Messner, por intermédio da Legação de Portugal em Budapeste, capital da Hungria
(o Brasil era então representado naquele país por Portugal), fez um pedido de
renovação de seu passaporte brasileiro, atitude esta que não foi nem um pouco
do agrado das nossas autoridades diplomáticas.
Em
março de 1944, os nazistasocuparam a Hungria e tiveram acesso a documentos e
informações sobre a atuação dos agentes espiões húngaros em contato com a rede
de espionagem do OSS. No mesmo ano, após a descoberta das ligações do OSS com o
trio, Messner e seus colaboradores foram presos pela Gestapo, a polícia
política de Hitler. O espião austríaco, que teve seus bens arrestados, ficou
encarcerado no Hotel Metropol, quartel-general da Gestapo em Viena, juntamente
com Bárbara Issikides e Heinrich Maier.
Messner
foi levado a julgamento ainda em 1944.Seus defensores alegaram sua condição de
brasileiro naturalizado e propuseram que fosse trocado por prisioneiros alemães
em poder do governo brasileiro. Entretanto, devido ao estado de guerra do
Brasil com a Alemanha, este contato com as autoridades brasileiras era difícil.

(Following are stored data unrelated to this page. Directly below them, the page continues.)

/-- A circuit that joins when short may be granted reservations, and circuits that wait for credit may join control queues, unless it
is not short or nothing is available. -/
theorem joinWaitIfShort_spec (h : s.circuit i = some c) :
    ∃ g, (s.joinWaitIfShort i).circuit i = some (c.granted g)
      ∧ (∀ l, ∃ more, (∀ j ∈ more, j = i ∧ 0 < g ∨ j ≠ i ∧ j ∈ s.waitQueue ∧ s.gains (s.joinWaitIfShort i) j)
          ∧ (s.joinWaitIfShort i).line l
            = { s.line l with tx := { (s.line l).tx with control := (s.line l).tx.control ++ more } }
          ∧ (c.short = false ∨ s.available = 0 → more = []))
      ∧ (c.short = false ∨ s.available = 0 → g = 0) := by
  have stays : ∀ t : State, t.circuit i = some c → (∀ l, t.line l = s.line l) →
      ∃ g, t.circuit i = some (c.granted g)
        ∧ (∀ l, ∃ more, (∀ j ∈ more, j = i ∧ 0 < g ∨ j ≠ i ∧ j ∈ s.waitQueue ∧ s.gains t j)
            ∧ t.line l = { s.line l with tx := { (s.line l).tx with control := (s.line l).tx.control ++ more } }
            ∧ (c.short = false ∨ s.available = 0 → more = []))
        ∧ (c.short = false ∨ s.available = 0 → g = 0) := fun t ht hl =>
    ⟨0, ht, fun l => ⟨[], by simp, by rw [hl l]; simp, fun _ => rfl⟩, fun _ => rfl⟩
  cases hs : c.short with
  | false => rw [joinWaitIfShort_of_not_short h hs]; simpa [hs] using stays s h fun _ => rfl
  | true =>
    by_cases ha : s.available = 0
    · rw [joinWaitIfShort_of_unavailable h hs ha]
      simpa [hs] using stays (s.setWaitQueue (joinTail s.waitQueue i)) h fun _ => rfl
    · by_cases hm : i ∈ s.waitQueue
      · have e : s.joinWaitIfShort i = s := by simp [joinWaitIfShort, h, hs, joinWait, hm]
        rw [e]
        simpa [hs] using stays s h fun _ => rfl
      · have e : s.joinWaitIfShort i = (s.setWaitQueue (s.waitQueue ++ [i])).serveWait := by
          simp [joinWaitIfShort, h, hs, joinWait, hm]
        rw [e]
        have S := served_serveWait (s.setWaitQueue (s.waitQueue ++ [i]))
        obtain ⟨g, hg, _⟩ := S.circuits i
        refine ⟨g, by rw [hg, circuit_setWaitQueue, h]; rfl, fun l => ?_, fun x => by simp [ha] at x⟩
        obtain ⟨more, h0, hmore⟩ := S.lines l
        refine ⟨more, fun j hj => ?_, by rw [hmore, line_setWaitQueue], fun x => by simp [ha] at x⟩
        obtain ⟨hw, hg'⟩ := h0 j hj
        by_cases hji : j = i
        · subst hji
          obtain ⟨d, n, hd, hn, hd'⟩ := hg'
          rw [circuit_setWaitQueue, h] at hd
          cases hd
          refine .inl ⟨rfl, Nat.pos_of_ne_zero fun e => ?_⟩
          rw [hg, circuit_setWaitQueue, h, e, Option.map_some, Option.some.injEq] at hd'
          have := congrArg Circuit.reserved hd'
          unfold Circuit.granted at this
          rw [if_pos rfl, if_neg (by omega)] at this
          simp only at this
          omega
        · rw [setWaitQueue_waitQueue, List.mem_append, List.mem_singleton] at hw
          exact .inr ⟨hji, hw.resolve_right hji, hg'.within (m := 0) (granted_none rfl) (granted_none rfl)⟩

/-- One grant to a circuit that alone stands on the queue. -/
theorem grantOne_alone (h : s.circuit i = some c) :
    (s.grantOne i []).circuit i = some (c.granted 1)
      ∧ (s.grantOne i []).waitQueue = (if c.reserved + 1 < c.target then [i] else [])
      ∧ (s.grantOne i []).reservedTotal = s.reservedTotal + 1 := by
  obtain ⟨u, hu⟩ : ∃ u, u = (((s.setReservedTotal (s.reservedTotal + 1)).setWaitQueue []).modCircuit i
    fun c => { c with reserved := c.reserved + 1, receiveEdge := c.receiveEdge + 1 }).owe i .credit := ⟨_, rfl⟩
  have hc : u.circuit i = some (c.granted 1) := by
    rw [hu, circuit_owe, if_pos rfl, circuit_modCircuit_same, circuit_setWaitQueue, circuit_setReservedTotal, h]
    rfl
  have hw : u.waitQueue = [] := by rw [hu, (keeps_owe _ _ _).at_waitQueue (by decide)]; rfl
  have hr : u.reservedTotal = s.reservedTotal + 1 := by rw [hu, (keeps_owe _ _ _).at_reservedTotal (by decide)]; rfl
  have hs : (u.circuit i).any Circuit.short = decide (c.reserved + 1 < c.target) := by rw [hc]; rfl
  unfold grantOne
  simp only [← hu, hs, decide_eq_true_eq]
  split_ifs
  · exact ⟨hc, by simp [hw], hr⟩
  · exact ⟨hc, hw, hr⟩

/-- The pool serves a queue on which one circuit stands: it is granted its shortfall, as far as buffers are available (R66, R88). -/
theorem serveTimes_alone (n : Nat) : ∀ (s : State) (c : Circuit), s.waitQueue = [i] → s.circuit i = some c →
    c.reserved < c.target →
    (serveTimes n s).circuit i = some (c.granted (min n (c.target - c.reserved)))
      ∧ (serveTimes n s).waitQueue = (if n < c.target - c.reserved then [i] else [])
      ∧ (serveTimes n s).reservedTotal = s.reservedTotal + min n (c.target - c.reserved) := by
  induction n with
  | zero => intro s c hq hc hs; simp [serveTimes, hq, hc, Circuit.granted_zero]; omega
  | succ n ih =>
    intro s c hq hc hs
    rw [serveTimes, hq]
    obtain ⟨g1, g2, g3⟩ := grantOne_alone hc
    by_cases hm : c.reserved + 1 < c.target
    · obtain ⟨e1, e2, e3⟩ := ih _ _ (by rw [g2, if_pos hm]) g1 hm
      have r1 : (c.granted 1).reserved = c.reserved + 1 := rfl
      have r2 : (c.granted 1).target = c.target := rfl
      rw [r1, r2] at e1 e2 e3
      refine ⟨?_, ?_, ?_⟩
      · rw [e1, Circuit.granted_add]; congr 2; omega
      · rw [e2]; congr 1; simp only [eq_iff_iff]; omega
      · rw [e3, g3]; omega
    · have hd : c.target - c.reserved = 1 := by omega
      have e : serveTimes n (s.grantOne i []) = s.grantOne i [] := by
        cases n with
        | zero => rfl
        | succ n => rw [serveTimes, g2, if_neg hm]
      dsimp only
      rw [e, hd]
      refine ⟨by rw [g1]; congr 2; omega, by rw [g2, if_neg hm, if_neg (by omega)], by rw [g3]; omega⟩

/-- A circuit that is short joins an empty credit wait queue and is served there. -/
theorem joinWaitIfShort_alone (h : s.circuit i = some c) (hs : c.reserved < c.target) (hq : s.waitQueue = []) :
    (s.joinWaitIfShort i).circuit i = some (c.granted (min s.available (c.target - c.reserved)))
      ∧ (s.joinWaitIfShort i).waitQueue = (if s.available < c.target - c.reserved then [i] else [])
      ∧ (s.joinWaitIfShort i).reservedTotal = s.reservedTotal + min s.available (c.target - c.reserved) := by
  have e : s.joinWaitIfShort i = serveTimes s.available (s.setWaitQueue [i]) := by
    simp [joinWaitIfShort, h, Circuit.short, hs, joinWait, hq, serveWait, available]
  rw [e]
  exact serveTimes_alone _ _ _ rfl h hs
/-! ## The lines when circuits end -/

theorem queued_enterEnded (h : s.circuit i = some c) (cause : Byte) (side : Side) (x : Option Confirmation) :
    Queued i c.line s (s.enterEnded i cause side x) False (fun more => leave (s.line c.line).tx.control i ++ more)
      (leave (s.line c.line).tx.ring i) (s.line c.line).tx.stray := by
  obtain ⟨more, h0, hm⟩ := queued_endSteps (s := s.modCircuit i fun c => { c with state := .ended cause side x })
    (i := i) (c := { c with state := .ended cause side x }) (by rw [circuit_modCircuit_same, h]; rfl)
  refine ⟨more, fun j hj => ?_, ?_⟩
  · obtain ⟨h1, h2, h3⟩ := (h0 j hj).resolve_left fun e => e.2
    refine .inr ⟨h1, h2, h3.within (m := 0) (n := 0) (granted_none ?_) (granted_none ?_)⟩
    · rw [circuit_modCircuit, if_neg h1]
    · unfold enterEnded endRecord
      rw [circuit_raise, if_neg h1]
  unfold enterEnded endRecord
  rw [line_of_keeps (keeps_raise _ _ _) (by decide), hm]
  rfl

Outro recurso da defesa foi estabelecer contato com o núncio apostólico em
Berna e com a Embaixada Suíça em Berlim, em busca do apoio do Vaticano. A
estratégia não deu certo. Os advogados conseguiram apenas adiar o término do
julgamento. No outono de 1944, Messner acabou sendo considerado culpado de
espionagem e traição. Condenado à morte, foi enviado ao campo de concentração
de Mauthausen. Seu companheiro Maier também foi condenado por alta traição, e
em março de 1945 seria decapitado em Mauthausen. Só Bárbara Issikides, embora
doente e debilitada devido aos maus-tratos durante o período de detenção,
conseguiu sobreviver à guerra.
Quanto
a Francisco José Messner– o rico industrial da borracha, negociante de café,
ex-diplomata, cidadão brasileiro –, ele foi executado
no dia 23 de abril de 1945, numa câmara de gás. Seu corpo foi
incinerado. Por uma ironia do destino, faltavam apenas onze dias para que o
campo de Mauthausen fosse libertado pelo exército russo. Aqui no Brasil, o
Ministério da Justiça, sem mais notícias dele, se via às voltas com um processo
destinado a ratificar ou não sua naturalização. Na letra fria da burocracia,
pesava contra Messner o fato de que estava fora do país havia mais de dois
anos! Finalmente, em 1949, foi dada a solução clássica para seu processo:
“Arquive-se”. Deu-se assim por encerrada a investigação contra Francisco José
Messner, que de todo modo continua a ser, póstuma e oficialmente, um brasileiro
naturalizado.
Em fevereiro de 1949, vindo da Itália, atracou no
píer da Praça Mauá, no Rio de Janeiro, o navio Brasil, trazendo como ocupante
de uma cabine da 1º classe a senhora Franciska Messner. Ela informou às
autoridades brasileiras que “viajava a negócios”, possivelmente para reaver os
bens de Messner deixados aqui. Franciska teria morrido em 1983. Para servir de
epílogo, pode-se ler no livro de batismos da paróquia de Brixlegg, na Áustria,
uma nota manuscrita no registro de nascimento de Franz Josef Messner, em 1896:
“Wurde am 23.IV.1945 im Konzentrationslager Mauthausen ‘vergast’” (Morto em 23
de abril de 1945, no campo de concentração de Mauthausen – ‘gaseado’”). Sua
memória e a de seus companheiros de infortúnio têm sido reveladas aos poucos,
enquanto que sua atuação heroica no tempo da Segunda Guerra é hoje lembrada em
locais públicos na cidade de Viena.
Carlos Augusto Silva Ditadi é historiador e atua no Arquivo Nacional,
na preservação de documentos em formato digital.